In most cases you will need to interpolate any gridded variables inside the model (which can be on a reduced grd) onto the output grid (which has to be a full grid, see Output grid). For that the NetCDFOutput has two scratch arrays grid3D and grid2D which are of type and size as defined by the output_Grid and nlat_half arguments when creating the NetCDFOutput. So the three lines for interpolation are essentially those in which your definition of a new output variable is linked with where to find that variable in diagnostic_variables. You can, in principle, also do any kind of computation here, for example adding two variables, normalising data and so on. In the end it has to be on the output_Grid hence you probably do not want to skip the interpolation step but you are generally allowed to do much more here before or after the interpolation.

The last two lines are then just about actually writing to netcdf. For any variable that is written on every output time step you can use the output counter i to point to the correct index i in the netcdf file as shown here. For 2D variables (horizontal+time) the indexing would be [:, :, i]. 2D variables without time you only want to write once (because they do not change) the indexing would change to [:, :] and you then probably want to add a line at the top like output.output_counter > 1 || return nothing to escape immediately after the first output time step. But you could also check for a specific condition (e.g. a new temperature record in a given location) and only then write to netcdf. Just some ideas how to customize this even further.

Reading the new variable

Now let's try this in a primitive dry model

model = PrimitiveDryModel(;spectral_grid, output)
model.output.variables[:w]
Main.VerticalVelocityOutput <: SpeedyWeather.AbstractOutputVariable
├ name::String = w
├ unit::String = s^-1
├ long_name::String = vertical velocity dσ/dt
├ dims_xyzt::NTuple{4, Bool} = (true, true, true, true)

By passing on output to the model constructor the output variables now contain w and we see it here as we have defined it earlier.

simulation = initialize!(model)
run!(simulation, period=Day(5), output=true)

# read netcdf data
using NCDatasets
path = joinpath(model.output.run_path, model.output.filename)
ds = NCDataset(path)
ds["w"]
w (96 × 48 × 8 × 21)
  Datatype:    Union{Missing, Float32} (Float32)
  Dimensions:  lon × lat × layer × time
  Attributes:
   units                = s^-1
   long_name            = vertical velocity dσ/dt
   _FillValue           = NaN

Fantastic, it's all there. We wrap this back into a FullGaussianGrid but ignore the mask (there are no masked values) in the netCDF file which causes a Union{Missing, Float32} element type by reading out the raw data with .var. And visualise the vertical velocity in sigma coordinates (remember this is actually $\partial \sigma / \partial t$) of the last time step (index end) stored on layer $k=4$ (counted from the top)

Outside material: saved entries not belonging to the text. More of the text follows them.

theorem witness_ChecksumArithmeticLaws_a : ([1, 2] : List Byte).Perm [2, 1] := .swap 2 1 []
theorem witness_ChecksumArithmeticLaws_b : 7 < ([1, 2, 3, 4, 5, 6, 7, 8] : List Byte).length ∧ 7 < 8 := by decide
theorem witness_ChecksumArithmeticLaws_c :
    0 < ([1, 2] : List Byte).length ∧ 1 < ([1, 2] : List Byte).length ∧ 0 ≠ 1 := by decide

theorem witness_DecodeIsGatedByChecksum_match :
    ([0xAA] : List Byte).length = (1 : Byte).toNat ∧ checksum 0x68 1 [0xAA] = 0xC3 := by decide
theorem witness_DecodeIsGatedByChecksum_longest : (List.replicate 255 (0 : Byte)).length = (0xFF : Byte).toNat := by
  simp [-List.reduceReplicate]
theorem witness_DecodeIsGatedByChecksum_short : ([0x5C, 0x00, 0x20, 0x69, 0x00] : List Byte).length < 6 := by decide
theorem witness_DecodeIsGatedByChecksum_length :
    ([0x5C, 0x00, 0x20, 0x69, 0x01, 0x69] : List Byte).length ≠
      6 + (([0x5C, 0x00, 0x20, 0x69, 0x01, 0x69] : List Byte).getD 4 0).toNat := by decide

theorem witness_EncodeThenDecodeKeepsFields :
    Params.ref.Ok ∧ (List.replicate 255 (0 : Byte)).length ≤ Params.ref.maxData := ⟨ref_ok, by simp [Params.ref, -List.reduceReplicate]⟩

theorem witness_SingleBitErrorsAreCaught_command :
    decodeFrame [0x5C, 0x00, 0x20, 0x68, 0x04, 0x00, 0x10, 0xAA, 0xBB, 0x6D] =
      .ok { node := 0x5C, command := 0x68, length := 4, data := [0x00, 0x10, 0xAA, 0xBB], checksum := 0x6D } ∧
    7 < 8 ∧ (3 = 3 ∨ 5 ≤ 3 ∧ 3 ≤ 5 + (4 : Byte).toNat) := ⟨rfl, by decide, by decide⟩
theorem witness_SingleBitErrorsAreCaught_checksum :
    decodeFrame [0x5C, 0x00, 0x20, 0x68, 0x04, 0x00, 0x10, 0xAA, 0xBB, 0x6D] =
      .ok { node := 0x5C, command := 0x68, length := 4, data := [0x00, 0x10, 0xAA, 0xBB], checksum := 0x6D } ∧
    0 < 8 ∧ (9 = 3 ∨ 5 ≤ 9 ∧ 9 ≤ 5 + (4 : Byte).toNat) := ⟨rfl, by decide, by decide⟩

theorem witness_EveryInstructionDecodesFromItsBytes_inbound :
    Params.ref.Ok ∧ wellFormed Params.ref (.unknown 0x6D (List.replicate 255 0)) = true :=
  ⟨ref_ok, by simp [wellFormed, payloadFits, commandUnlisted, Params.commandCodes, Params.ref, -List.reduceReplicate]⟩
theorem witness_EveryInstructionDecodesFromItsBytes_outbound :
    Params.ref.Ok ∧ wellFormed Params.ref (.txWritereq 0x6902 (List.replicate 253 0)) = true :=
  ⟨ref_ok, by simp [wellFormed, requestFits, Params.ref, -List.reduceReplicate]⟩

theorem witness_RequestFramesAreLaidOut : 2 + (List.replicate 253 (0 : Byte)).length ≤ 255 := by simp [-List.reduceReplicate]

theorem witness_SynchronisationSteps_hunt : Reads (inPhase .hunt 0x5C) 0x5C [] ∧ (inPhase .hunt 0x5C).rx.phase = .hunt := by decide
theorem witness_SynchronisationSteps_pfx1 : Reads (inPhase .pfx1 0x5C) 0x5C [] ∧ (inPhase .pfx1 0x5C).rx.phase = .pfx1 := by decide
theorem witness_SynchronisationSteps_pfx2 : Reads (inPhase .pfx2 0x20) 0x20 [] ∧ (inPhase .pfx2 0x20).rx.phase = .pfx2 := by decide
theorem witness_CommandByteStep : Reads (inPhase .cmd 0x68) 0x68 [] ∧ (inPhase .cmd 0x68).rx.phase = .cmd := by decide
theorem witness_LengthAndDataSteps_len : Reads (inPhase .len 0x00) 0x00 [] ∧ (inPhase .len 0x00).rx.buf.wf ∧
    (inPhase .len 0x00).rx.phase = .len := by decide
theorem witness_LengthAndDataSteps_data : Reads (inPhase .data 0xAA) 0xAA [] ∧ (inPhase .data 0xAA).rx.buf.wf ∧
    (inPhase .data 0xAA).rx.phase = .data ∧ (inPhase .data 0xAA).rx.cnt + 1 = (inPhase .data 0xAA).rx.len := by decide

theorem witness_StepRunsDecodedInstruction : Inv oneGroup ∧ Reads oneGroup 0x6D [] ∧ oneGroup.rx.phase = .csum ∧
    oneGroup.rx.overLen = false ∧
    decodeInbound oneGroup.params (latchedFrame oneGroup 0x6D) = .ok (.datablock [0x00, 0x10, 0xAA, 0xBB]) :=
  ⟨oneGroup_inv, ⟨rfl, rfl⟩, rfl, rfl, rfl⟩

theorem witness_InvalidFrameGetsNakOnly_checksum :
    Reads (latched 0x68 [] 0x69 bare) 0x69 [] ∧ (latched 0x68 [] 0x69 bare).rx.phase = .csum ∧
    verdict 0x69 (latched 0x68 [] 0x69 bare) = false ∧ (latched 0x68 [] 0x69 bare).rx.overLen = false := by decide
theorem witness_InvalidFrameGetsNakOnly_overlength :
    Reads { inPhase .csum 0x00 with rx := { RxRegs.reset with phase := .csum, overLen := true } } 0x00 [] ∧
    verdict 0x00 { inPhase .csum 0x00 with rx := { RxRegs.reset with phase := .csum, overLen := true } } = false := by decide

theorem witness_IncompleteBytesAreSilent : ∃ t, step (inPhase .data 0xAA) = .next t ∧
    completing (inPhase .data 0xAA) = none ∧ (inPhase .data 0xAA).startPending = false := ⟨_, rfl, rfl, rfl⟩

w = FullGaussianGrid(ds["w"].var[:, :, :, :], input_as=Matrix)

using CairoMakie
heatmap(w[:, 4, end], title="vertical velocity dσ/dt at k=4")

Sigma tendency

This is now the vertical velocity between layer $k=4$ and $k=5$. You can check that the vertical velocity on layer $k=8$ is actually zero (because that is the boundary condition at the surface) and so would be the velocity between $k=0$ and $k=1$ at the top of the atmosphere, which however is not explicitly stored. The vertical velocity is strongest on the wind and leeward side of mountains which is reassuring and all the analysis we want to do here for now.